Amer will stand at a White House lectern one day and lead a protest outside its doors the next.
“The key is authenticity,” said Amer, also the founder of the social impact group Justice Environment. “I will never compromise who I am to do the work that I do.”
Most Gen Zers have grown up with climate change being discussed as a pressing reality in their lives, he said.

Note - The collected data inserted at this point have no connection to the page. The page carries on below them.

-- ==== Sys2Proof/Tests/Slice0.lean ====
section
/-! SUPPORT. Tests on small states, with expected values from the spec's tables and examples; and a witness for the
hypotheses of every statement. -/

open Sys2Proof Sys2Proof.Machine

namespace Sys2Proof.Tests

/-- The state after reset with inputs announced. -/
def ready (l : List Event) : State := { State.reset with inputs := l }

/-- The announced write of a command word, for BASE = 0. -/
def put (v : Word) : Event := .host (.write 0 4 v)

/-- The next state of an outcome satisfies a check. -/
def gives (o : Host.Outcome State Fault Refusal) (p : State → Bool) : Bool :=
  match o with
  | .next t => p t
  | .fault _ => false
  | .refused _ => false

/-- The outcome is this refusal. -/
def refuses (o : Host.Outcome State Fault Refusal) (r : Refusal) : Bool :=
  match o with
  | .refused q => decide (q = r)
  | .next _ => false
  | .fault _ => false

/-- The outcome is this fault. -/
def faults (o : Host.Outcome State Fault Refusal) (f : Fault) : Bool :=
  match o with
  | .fault g => decide (g = f)
  | .next _ => false
  | .refused _ => false

/-- The decoder's answer, for K = 5. -/
def reads (v : Word) (i : Instr) : Bool :=
  match decode 5 v with
  | .ok j => decide (j = i)
  | .error _ => false

/-- The decoder's rejection, for K = 5. -/
def rejects (v : Word) (e : Illegal) : Bool :=
  match decode 5 v with
  | .ok _ => false
  | .error f => decide (f = e)

/-! ### Well-formedness: an ill-formed term for each check -/

theorem test_wf_defaults : Config.defaults.wf = true := by decide
theorem test_wf_width : ({ Config.defaults with width := 0 } : Config).wf = false ∧
    ({ Config.defaults with width := 23 } : Config).wf = false := by decide
theorem test_wf_count : ({ Config.defaults with divSet := [] } : Config).wf = false ∧
    ({ Config.defaults with divSet := [1, 2, 3, 4, 5, 6, 7, 8] } : Config).wf = false := by decide
theorem test_wf_factors : ({ Config.defaults with divSet := [0, 8] } : Config).wf = false ∧
    ({ Config.defaults with divSet := [1, 65536] } : Config).wf = false := by decide
theorem test_wf_increasing : ({ Config.defaults with divSet := [8, 8] } : Config).wf = false := by decide
theorem test_wf_base : ({ Config.defaults with base := 16 } : Config).wf = false := by decide
theorem test_wf_lines : ({ Config.defaults with nIrq := 0 } : Config).wf = false ∧
    ({ Config.defaults with nIrq := 33 } : Config).wf = false := by decide
theorem test_wf_start : Instr.wf 5 (.start 5) = true ∧ Instr.wf 5 (.start 6) = false := by decide

/-! ### Decoding: words written out from the patterns of 30_encoding.md R62 and R64 (opcode_table.json) -/

theorem test_decode_nop : reads 0b00000000000000000000000000000000 .nop = true := by decide
theorem test_decode_cfg : reads 0b00000000000000000000000000000001 .cfg = true := by decide
theorem test_decode_start : reads 0b00000000000000000000000000000010 (.start 0) = true ∧
    reads 0b00000000000000000000000001010010 (.start 5) = true := by decide
theorem test_decode_stop : reads 0b00000000000000000000000000000011 .stop = true := by decide
theorem test_decode_select : reads 0b00000000000000000000000000000100 .select = true := by decide
theorem test_decode_tocyc : reads 0b00000000000000000000000000000101 .tocyc = true := by decide
theorem test_decode_tous : reads 0b00000000000000000000000000000110 .tous = true := by decide
theorem test_decode_gsave : reads 0b00000000000000000000000000000111 .gsave = true := by decide
theorem test_decode_grest : reads 0b00000000000000000000000000001000 .grest = true := by decide
theorem test_decode_gen : reads 0b00000000000000000000000000001001 .gen = true := by decide
theorem test_decode_gdis : reads 0b00000000000000000000000000001010 .gdis = true := by decide
theorem test_decode_clrerr : reads 0b00000000000000000000000000001011 .clrerr = true := by decide

/-- 95_test_vectors.md section 2.5: the illegal words. -/
theorem test_decode_illegal : rejects 0x0000000C .reservedOp = true ∧ rejects 0x0000000F .reservedOp = true ∧
    rejects 0x00000062 .codeOutOfRange = true ∧ rejects 0x00000072 .codeOutOfRange = true ∧
    rejects 0x00000013 .strayCs = true ∧ rejects 0x00000080 .reservedBits = true ∧
    rejects 0x80000001 .reservedBits = true := by decide

theorem test_table_word : decodeTableWord 32 0x32 = some (.start 3) ∧ decodeTableWord 32 0x62 = none := by decide

/-! ### Commands: one step each, expected values from 95_test_vectors.md and the rules' examples -/

/-- 40_counter.md R76, example. -/
theorem test_cfg : gives (step { ready [put 0x1] with cnt := 0x1234, psc := 5, run := true, ovf := true, cs := 3 })
    (fun t => t.cnt == 0 && t.psc == 0 && !t.run && !t.ovf && t.cs == 3) = true := by decide
/-- 40_counter.md R77, example: SEL.CS = 3 and the word 0x00000002. -/
theorem test_start_selected : gives (step { ready [put 0x2] with sel := 0x00400003, cnt := 7 })
    (fun t => t.cs == 3 && t.run && t.cnt == 7) = true := by decide
/-- 40_counter.md R77, example: the word 0x00000052. -/
theorem test_start_explicit : gives (step { ready [put 0x52] with sel := 0x00400003 })
    (fun t => t.cs == 5 && t.run) = true := by decide
/-- 40_counter.md R79, example. -/
theorem test_stop : gives (step { ready [put 0x3] with cnt := 4687, run := true })
    (fun t => t.ticks == 0x0000124F && !t.run && t.cnt == 4687) = true := by decide
/-- 95_test_vectors.md S1. -/
theorem test_select : gives (step { ready [put 0x4] with est := 700000 })
    (fun t => t.sel == 0x00400003 && t.cs == 1) = true := by decide
/-- 95_test_vectors.md section 2.2: both sides of a boundary, and the degraded mode. -/
theorem test_select_boundary : gives (exec .select { ready [] with est := 524280 }) (fun t => t.sel == 0x00080002) = true ∧
    gives (exec .select { ready [] with est := 524281 }) (fun t => t.sel == 0x00400003) = true ∧
    gives (exec .select { ready [] with est := 0xFFFFFFFF }) (fun t => t.sel == 0x04000005) = true := by decide
/-- 95_test_vectors.md M2: CS, not SEL, names the factor. -/
theorem test_tocyc : gives (step { ready [put 0x5] with ticks := 4687, cs := 3, sat := true })
    (fun t => t.res == 0x000493C0 && !t.sat) = true := by decide
/-- 95_test_vectors.md M6 and M7: the last product that fits, and the first that saturates. -/
theorem test_tous : gives (step { ready [put 0x6] with ticks := 65535, mul := 65537 })
      (fun t => t.res == 0xFFFFFFFF && !t.sat) = true ∧
    gives (step { ready [put 0x6] with ticks := 65535, mul := 65538 })
      (fun t => t.res == 0xFFFFFFFF && t.sat) = true := by decide
/-- 95_test_vectors.md G1 and G3. -/
theorem test_gsave : gives (step { ready [put 0x7] with gie := true, irqIn := 0b101 })
      (fun t => !t.gie && t.saved && delivered t == []) = true ∧
    gives (step { ready [put 0x7] with saved := true }) (fun t => !t.gie && !t.saved) = true := by decide
/-- 95_test_vectors.md G2. -/
theorem test_grest : gives (step { ready [put 0x8] with saved := true, irqIn := 0b101 })
    (fun t => t.gie && t.saved && delivered t == [0, 2]) = true := by decide
/-- 95_test_vectors.md G5. -/
theorem test_gen : gives (step { ready [put 0x9] with irqIn := 0b101 })
    (fun t => t.gie && !t.saved && delivered t == [0, 2]) = true := by decide
/-- 95_test_vectors.md G6. -/
theorem test_gdis : gives (step { ready [put 0xA] with gie := true, saved := true, irqIn := 0b101 })
    (fun t => !t.gie && t.saved && delivered t == []) = true := by decide
/-- 44_control.md R111. -/
theorem test_nop : gives (step { ready [put 0x0] with run := true, ill := true })
    (fun t => decide (t = { ready [] with run := true, ill := true })) = true := by decide
/-- 44_control.md R112, example. -/
theorem test_clrerr : gives (step { ready [put 0xB] with ill := true, ovf := true }) (fun t => !t.ill && t.ovf) = true := by
  decide
/-- 44_control.md R113, example: STOP with CS = 1 stops nothing. -/
theorem test_illegal_word : gives (step { ready [put 0x13] with run := true }) (fun t => t.ill && t.run) = true := by decide
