-- ==== Sys2Proof/WellFormed.lean ====
section
/-! DEFINITION. Which commands are well formed: the requests whose payload length depends on its own contents must suit
their kind (R190, R202). The part answers the others MALFORMED; every value a payload item holds is well formed, since a
value outside its set is the owner's to refuse. -/

namespace Sys2Proof

/-- SETUP.GET: 1 to 44 field IDs (R5, R202). -/
def suitsSetupGet (ids : List Byte) : Bool := decide (1 ≤ ids.length) && decide (ids.length ≤ 44)

/-- DISP.OVERLAY: 8 + w × h bytes, at most 4,200 (R159, R190). -/
def suitsOverlay (w h : BitVec 16) (indexes : List Byte) : Bool :=
  decide (indexes.length = w.toNat * h.toNat) && decide (8 + indexes.length ≤ Config.maxPayload)

/-- DISP.PALETTE: 2 + 3m bytes (R161). -/
def suitsPalette (m : Byte) (colours : List (Byte × Byte × Byte)) : Bool := decide (colours.length = m.toNat)

/-- The command's payload length suits its kind. -/
def Instr.wf : Instr → Bool
  | .setupGet _ _ ids => suitsSetupGet ids
  | .dispOverlay _ _ _ _ w h indexes => suitsOverlay w h indexes
  | .dispPalette _ _ _ m colours => suitsPalette m colours
  | _ => true

end Sys2Proof
end

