-- ==== Sys2Proof/Machine/Plan.lean ====
section
/-! DEFINITION. The arithmetic of chapter 4 and the level codes of R98: rate, budget, decimation, points, the places of points
in acquisition memory. Every quantity is computed from a capture setup. -/

namespace Sys2Proof.Machine

/-- Channels 1 and 2 are partners, and 3 and 4 (R66). -/
def partner : Chan → Chan
  | .ch1 => .ch2
  | .ch2 => .ch1
  | .ch3 => .ch4
  | .ch4 => .ch3

/-- Two enabled channels, each with its partner off (R66). -/
def unpairedTwo (en : List Chan) : Bool := en.length == 2 && en.all (fun c => !en.contains (partner c))

/-- The sample rate in samples per microsecond (R66). -/
def rateOf (en : List Chan) : Nat :=
  if en.length = 1 then 5000 else if unpairedTwo en then 2500 else 1250

/-- The channel that each core serves when every core serves its own (R67, last row). -/
def coreOwn (core : Fin 4) : Chan :=
  match core with
  | 0 => .ch1
  | 1 => .ch2
  | 2 => .ch3
  | 3 => .ch4

/-- The channel that a core's code belongs to, none when the code is dropped (R67). -/
def coreChan (en : List Chan) (core : Fin 4) : Option Chan :=
  if en.length = 1 then en.head?
  else if unpairedTwo en then (if core.val < 2 then en.head? else en.getLast?)
  else if en.contains (coreOwn core) then some (coreOwn core) else none

/-- The cores that sample at each instant of a core period, in the order of the instants (R67): one core after another for one
channel, the lower-numbered core of each channel first for two unpaired ones, else all at once. -/
def instantCores (en : List Chan) : List (List (Fin 4)) :=
  if en.length = 1 then [[0], [1], [2], [3]]
  else if unpairedTwo en then [[0, 2], [1, 3]]
  else [(List.finRange 4).filter (fun core => (coreChan en core).isSome)]

/-- The cores that sample at instant j. -/
def coresAt (en : List Chan) (j : Nat) : List (Fin 4) := (instantCores en).getD j []

/-- The number of instants of the present core period up to the last of which a code has been delivered. -/
def instantsBegun (en : List Chan) (got : Vector Bool 4) : Nat :=
  (List.range (instantCores en).length).foldl (fun n j => if (coresAt en j).any (fun core => got[core]) then j + 1 else n) 0

/-- The streams as a record with these channels begins: its first instant is the first of which no code has been delivered
(R68; log 13). -/
def alignFront (en : List Chan) (f : Front) : Front :=
  let n := instantsBegun en f.got
  { f with
    skip := Vector.ofFn fun core => !f.got[core] && (List.range n).any (fun j => (coresAt en j).contains core)
    next := n % (instantCores en).length
    waiting := Vector.replicate 4 [] }

/-- The place of a core's sampling instant in the core period. -/
def instantIndex (en : List Chan) (core : Fin 4) : Nat :=
  ((List.range (instantCores en).length).find? (fun j => (coresAt en j).contains core)).getD 0

/-- The cores that sample at the same instant as this one, but for itself. -/
def fellows (en : List Chan) (core : Fin 4) : List (Fin 4) := (coresAt en (instantIndex en core)).filter (· != core)

/-- The streams as the first code under a routing comes, from this core. The instants before its own have passed. Whether the
other cores of its instant have delivered theirs before is in doubt; where a core period has but one instant, no later code can
tell, and the bits of `free` name those that have (log 13). A record that is being filled begins with what follows. -/
def beginStreams (en : List Chan) (free : Nat) (core : Fin 4) : Front :=
  let before (k : Fin 4) : Bool := (instantCores en).length == 1 && (fellows en core).contains k && free / 2 ^ k.val % 2 == 1
  alignFront en { startFront with
    routing := some en
    got := Vector.ofFn fun k => decide (instantIndex en k < instantIndex en core) || before k
    doubt := Vector.ofFn fun k => (fellows en core).contains k && !before k }

/-- A code of a later instant has come while cores of the first instant heard were in doubt: they had delivered theirs before,
and what has come of that instant is passed over (log 13). -/
def passFirst (en : List Chan) (f : Front) : Front :=
  { f with
    got := Vector.ofFn fun k => f.got[k] || f.doubt[k]
    doubt := Vector.replicate 4 false
    skip := Vector.ofFn fun k => f.skip[k] && !f.doubt[k]
    next := if f.waiting.toList.all List.isEmpty then f.next else (f.next + 1) % (instantCores en).length
    waiting := Vector.replicate 4 [] }

/-- Cores are in doubt, and a code of this core belongs to a later instant than theirs. -/
def endsDoubt (en : List Chan) (core : Fin 4) (f : Front) : Bool :=
  (List.finRange 4).any (fun k => f.doubt[k] && (f.got[core] || !(fellows en k).contains core && k != core))

/-- A core delivers a code: a second one from the same core opens the next core period (log 13). -/
def coreDelivers (en : List Chan) (core : Fin 4) (f : Front) : Front :=
  let f1 := if endsDoubt en core f then passFirst en f else f
  if f1.got[core] then
    { f1 with got := Vector.ofFn fun c => decide (c = core), skip := Vector.replicate 4 false }
  else { f1 with got := f1.got.set core true, doubt := f1.doubt.set core false }

/-- Raw samples of ten divisions (R69). -/
def rawSamples (rate tNs : Nat) : Nat := rate * 10 * tNs / 1000

/-- Bytes of a stored point: 1 in SAMPLE, 2 in PEAK and HIRES (R78). -/
def pointSize (mode : Int) : Nat := if mode = 0 then 1 else 2

/-- The point budget (R70). -/
def pointBudget (segDepth : Nat) (mode : Int) : Nat := if mode = 0 then segDepth else segDepth / 2

/-- The exponent of the decimation factor (R71). -/
def decimation (raw budget : Nat) : Nat :=
  ((List.range 33).find? (fun k => decide (raw / 2 ^ k ≤ budget))).getD 32

/-- Depth over S, in samples (R70). -/
def segmentDepth (st : Setup) : Nat := depthSamples (st.get .acqDepth) / 2 ^ (st.get .acqSegments).toNat

/-- R, k, P, T and S of a record (R66 to R72, R80). -/
def planOf (st : Setup) : Plan :=
  let rate := rateOf (enabledChans st)
  let raw := rawSamples rate (tbNs (st.get .tbScale))
  let segDepth := segmentDepth st
  let budget := pointBudget segDepth (st.get .acqMode)
  let k := decimation raw budget
  let points := min budget (raw / 2 ^ k)
  { rate := rate
    k := k
    points := points
    trigIndex := min (points * (st.get .tbPosition).toNat / 1000) (points - 1)
    segments := 2 ^ (st.get .acqSegments).toNat
    segDepth := segDepth }

/-- The record bytes (R79). -/
def recordBytesOf (st : Setup) : Nat := depthSamples (st.get .acqDepth) * (enabledChans st).length

/-- K (R79). -/
def slotCount (recordBytes : Nat) : Nat := min 16 (Config.acquisitionBytes / recordBytes)

/-- The place of stored point j of a channel and segment (R78, R108). -/
def pointAddress (slot recordBytes : Nat) (st : Setup) (c : Chan) (segment j : Nat) : Nat :=
  slot * recordBytes + (enabledChans st).idxOf c * depthSamples (st.get .acqDepth) + segment * segmentDepth st +
    j * pointSize (st.get .acqMode)

/-- The record's regions lie in acquisition memory, and `points` points of the segment in its segment area. -/
def regionFits (slot recordBytes : Nat) (st : Setup) (segment points : Nat) : Bool :=
  decide (slot * recordBytes + recordBytesOf st ≤ Config.acquisitionBytes) &&
  decide (segment * segmentDepth st + points * pointSize (st.get .acqMode) ≤ depthSamples (st.get .acqDepth))

/-! ### Bins and points (R73 to R76) -/

def emptyBin : Bin := ⟨0, 0#8, 0#8, 0#8, 0⟩

/-- A code added to a bin in progress. -/
def binAdd (b : Bin) (code : Byte) : Bin :=
  if b.count = 0 then ⟨1, code, code, code, code.toNat⟩
  else ⟨b.count + 1, b.first, if code < b.low then code else b.low, if b.high < code then code else b.high,
        b.sum + code.toNat⟩

/-- The HIRES value of a bin of 2^k codes with a given sum (R76). -/
def hiresValue (k sum : Nat) : Nat :=
  if k ≤ 8 then sum * 2 ^ (8 - k) else (sum + 2 ^ (k - 9)) / 2 ^ (k - 8)

/-- The bytes of a closed bin's point: the first code, the lowest and highest, or the mean with its low byte first (R74 to
R76; the order of a HIRES point's bytes is log 14). -/
def binPoint (mode : Int) (k : Nat) (b : Bin) : List Byte :=
  if mode = 0 then [b.first]
  else if mode = 1 then [b.low, b.high]
  else le16 (BitVec.ofNat 16 (hiresValue k b.sum))

/-! ### Level codes (R98) -/

/-- n / d rounded to the nearest integer, half away from zero, for d above 0. -/
def roundHalfAway (n d : Int) : Int :=
  if 0 ≤ n then (2 * n + d) / (2 * d) else -((2 * (-n) + d) / (2 * d))

/-- The code of a level v on the source channel. -/
def levelCode (st : Setup) (v : Int) : Nat :=
  let c := sourceChan st
  let s := scaleUv (st.get (.chScale c))
  (clampInt 1 254 (128 + roundHalfAway ((v + st.get (.chOffset c)) * 25) s)).toNat

/-! ### Detectors (R99 to R101) -/

def cleanDetectors : Detectors := ⟨false, false, .unknown⟩

/-- A rising detector on level L with hysteresis H: its new primed flag, and whether it fires (R100). -/
def risingStep (primed : Bool) (lower hyst code : Int) : Bool × Bool :=
  if primed && decide (lower ≤ code) then (false, true)
  else if code ≤ lower - hyst then (true, false)
  else (primed, false)

/-- A falling detector (R100). -/
def fallingStep (primed : Bool) (lower hyst code : Int) : Bool × Bool :=
  if primed && decide (code ≤ lower) then (false, true)
  else if lower + hyst ≤ code then (true, false)
  else (primed, false)

/-- The zone after a sample (R101). -/
def zoneStep (z : Zone) (lower upper hyst code : Int) : Zone :=
  if lower ≤ code ∧ code ≤ upper then .inside
  else if code < lower - hyst ∨ upper + hyst < code then .outside
  else z

/-- A code of the source channel offered to the detectors that TRIG.TYPE and TRIG.SLOPE choose: their new state, and whether
one of them fires (R99). -/
def detect (st : Setup) (lower upper : Nat) (d : Detectors) (code : Byte) : Detectors × Bool :=
  let lo : Int := lower
  let up : Int := upper
  let h := st.get .trigHyst
  let c : Int := code.toNat
  if st.get .trigType = 0 then
    let slope := st.get .trigSlope
    let r := if slope = 0 ∨ slope = 2 then risingStep d.rise lo h c else (d.rise, false)
    let f := if slope = 1 ∨ slope = 2 then fallingStep d.fall lo h c else (d.fall, false)
    ({ d with rise := r.1, fall := f.1 }, r.2 || f.2)
  else
    let z := zoneStep d.zone lo up h c
    let fires := if st.get .trigSlope = 3 then d.zone = .outside ∧ z = .inside else d.zone = .inside ∧ z = .outside
    ({ d with zone := z }, decide fires)

end Sys2Proof.Machine
end

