-- ==== Sys2Proof/Machine/EepromEvents.lean ====
section
/-! DEFINITION. The ends of EEPROM accesses (R168, R173): of the scan while it runs, else of the operation in flight. An end
without an access in hand cannot occur, and leaves the state as it is (log 21). -/

namespace Sys2Proof.Machine

/-- EEPROM_READ_COMPLETE: the 192 bytes of a slot image. -/
def execEepromReadComplete (image : Vector Byte 192) (s : State) : Result :=
  match s.saved.scanSlot with
  | some n => .next (scanRead n image s)
  | none => .next (opRead image s)

/-- PAGE_WRITE_COMPLETE. -/
def execPageWriteComplete (s : State) : Result := .next (opPage s)

/-- EEPROM_ACCESS_FAULT. -/
def execEepromAccessFault (s : State) : Result :=
  match s.saved.scanSlot with
  | some n => .next (scanFault n s)
  | none => .next (opFault s)

/-! ### The two-wire line (R167, R168) -/

/-- An access: a run of consecutive bytes read, or the bytes of one page written, from a byte address on. -/
inductive Access where
  | read (address length : Nat)
  | write (address : Nat) (bytes : List Byte)
  deriving DecidableEq, Repr

/-- The address of page j of slot n (R167). -/
def pageAddress (n j : Nat) : Nat := n * Config.slotStride + j * Config.pageSize

/-- The 32 bytes of page j of an image (R167). -/
def pageBytes (img : Image) (j : Nat) : List Byte := (img.toList.drop (j * Config.pageSize)).take Config.pageSize

/-- The read of a whole slot image (R168). -/
def slotRead (n : Nat) : Access := .read (pageAddress n 0) Config.imageBytes

/-- The access that an operation on slot n has in hand: pages 0 to 5 of a save (R177, R185), the header page as FFh of an erase
(R179), the new header page of a lock change (R180), else a read of the slot (R176, R178). -/
def phaseAccess (n : Nat) : OpPhase → Access
  | .resolving => slotRead n
  | .reading => slotRead n
  | .writing img _ page => .write (pageAddress n page) (pageBytes img page)
  | .erasing => .write (pageAddress n 0) (List.replicate Config.pageSize 0xFF#8)
  | .locking img => .write (pageAddress n 0) (pageBytes img 0)

/-- The access in hand on device `saved.device`: a read of the scan, or that of the operation in flight. -/
def accessInHand (sv : SavedStore) : Option Access :=
  match sv.scanSlot with
  | some n => some (slotRead n.val)
  | none => sv.op.map (fun op => phaseAccess op.req.slot.val op.phase)

/-- The access in hand is a page write. -/
def writesPage (sv : SavedStore) : Bool :=
  match accessInHand sv with
  | some (.write ..) => true
  | _ => false

/-- The 20 ms of an access have run out (R168). While the device is addressed, whether it has acknowledged in time is not the
part's to know, and the next number of `races` says (log 20): without an acknowledge the access ends in a fault; with one a read
goes on, and a page write has sent its bytes and polls for another 20 ms, after which it ends in a fault. -/
def accessLimit (s : State) : Result :=
  if s.saved.limit = none then .next s
  else if s.saved.polling then execEepromAccessFault s
  else
    let s1 := s.withRaces s.races.tail
    if s.races.head % 2 = 0 then execEepromAccessFault s1
    else if writesPage s.saved then .next (s1.withSaved { s1.saved with limit := some Config.accessTime, polling := true })
    else .next (s1.withSaved { s1.saved with limit := none })

end Sys2Proof.Machine
end

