-- ==== Sys2Proof/Machine/DataEvents.lean ====
section
/-! DEFINITION. The data events: samples (R67, R68), span passes (R135 to R140) and completed transmissions (R158). -/

namespace Sys2Proof.Machine

/-- SAMPLE (R67, R68): one code of one converter core. -/
def execSample (core : Fin 4) (code : Byte) (s : State) : Result :=
  if currentFits s then .next (takeSample core code s) else .fault .acquisitionAddress

/-- SPAN_PASS (R139): one span pass of the draw in flight; none when the engine is not RENDERING. -/
def execSpanPass (s : State) : Result :=
  match s.raster.engine, s.raster.draw with
  | .rendering, some d =>
      match findComplete s.store.slots d.number with
      | some x =>
          if regionFits x.1 s.store.recordBytes d.header.setup d.segment d.header.points then
            .next (spanPassAt x.1 d s)
          else .fault .acquisitionAddress
      | none => .next s
  | _, _ => .next s

/-- TRANSMISSION_COMPLETE (R158). -/
def execTransmissionComplete (s : State) : Result :=
  .next (s.withDisp (finishSending s.disp))

end Sys2Proof.Machine
end

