-- ==== Sys2Proof/Safety.lean ====
section
/-! DEFINITION. What claims about the part speak of: a link that takes a request, the state an answer leaves, what a commit, a
panel event, a record or a draw leaves, and the invariants that every step keeps. -/

namespace Sys2Proof.Machine

/-! ### Links -/

/-- The link takes a request and hands it to its owner: open, reset line not asserted, READY high, power ACTIVE (R187 to
R190). -/
def taking (l : Link) (s : State) : Prop :=
  takesTransfers (s.links.get l) = true ∧ (s.links.get l).ready = true ∧ s.power.state = .active

/-- The link takes a long request too: its deferred result is EMPTY (R190). -/
def takingLong (l : Link) (s : State) : Prop := taking l s ∧ (s.links.get l).deferred = .empty

/-- The link takes frames, whatever the power state and the deferred result: open, not in reset, READY high. -/
def ready (l : Link) (s : State) : Prop :=
  takesTransfers (s.links.get l) = true ∧ (s.links.get l).ready = true

/-- A state once a request of the link with this tag has been answered (R188): response placed, READY high, no request in
work, no refusal; nothing else changed. -/
def replied (l : Link) (tag : Byte) (status : Status) (payload : Payload) (s : State) : State :=
  s.withLinks (s.links.set l { s.links.get l with
    response := some ⟨tag, status, payload⟩, inWork := none, ready := true, refusal := none })

/-- A state while the link works on the request it has taken (R188). -/
def working (l : Link) (tag kind : Byte) (s : State) : State :=
  s.withLinks (s.links.set l { s.links.get l with response := none, inWork := some (tag, kind), ready := false })

/-- The link holds this answer (R188): response placed, READY high, no request in work, no refusal. -/
def answered (l : Link) (tag : Byte) (status : Status) (payload : Payload) (t : State) : Prop :=
  (t.links.get l).response = some ⟨tag, status, payload⟩ ∧ (t.links.get l).ready = true ∧
    (t.links.get l).inWork = none ∧ (t.links.get l).refusal = none

/-- No link has changed from s to t but in the notices that pend on it. -/
def linksKept (s t : State) : Prop := ∀ m, t.links.get m = { s.links.get m with notices := (t.links.get m).notices }

/-- Power Control is neither asked nor asking: no standby request is pending on it (R206). -/
def atPeace (s : State) : Prop := s.power.state = .active ∧ s.seq.standbyStop = false

/-! ### The live setup (R16) -/

/-- A value lies within the catalogue range of its field, dependent ranges left to `setupLegal` (R1). -/
def inCatalogue (f : Field) (v : Int) : Bool :=
  match handling f with
  | .enum set => set.contains v
  | .clamp lo hi => decide (lo ≤ v) && decide (v ≤ hi)

/-- The slope suits the trigger type (R3). -/
def slopeLegal (st : Setup) : Bool := (legalSlopes (st.get .trigType)).contains (st.get .trigSlope)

But for young people of color, it cuts deeper.
Muslim activists with family members in hard-hit areas say they are intimately connected to climate justice.
“Communities across the Muslim world are disproportionately impacted by the climate,” Amer said. “People who have never gone through a proper education or heard the term climate change described from their first person accounts to me of how things have changed exactly in line with what science had predicted.”
Watching relatives back home suffer the consequences of more volatile temperatures, natural disasters and crop shortages, these activists say they bring a perspective many others can’t understand. Climate language back home often looks a lot different than it does in the U.S., they say, and the diaspora can help bridge the gap.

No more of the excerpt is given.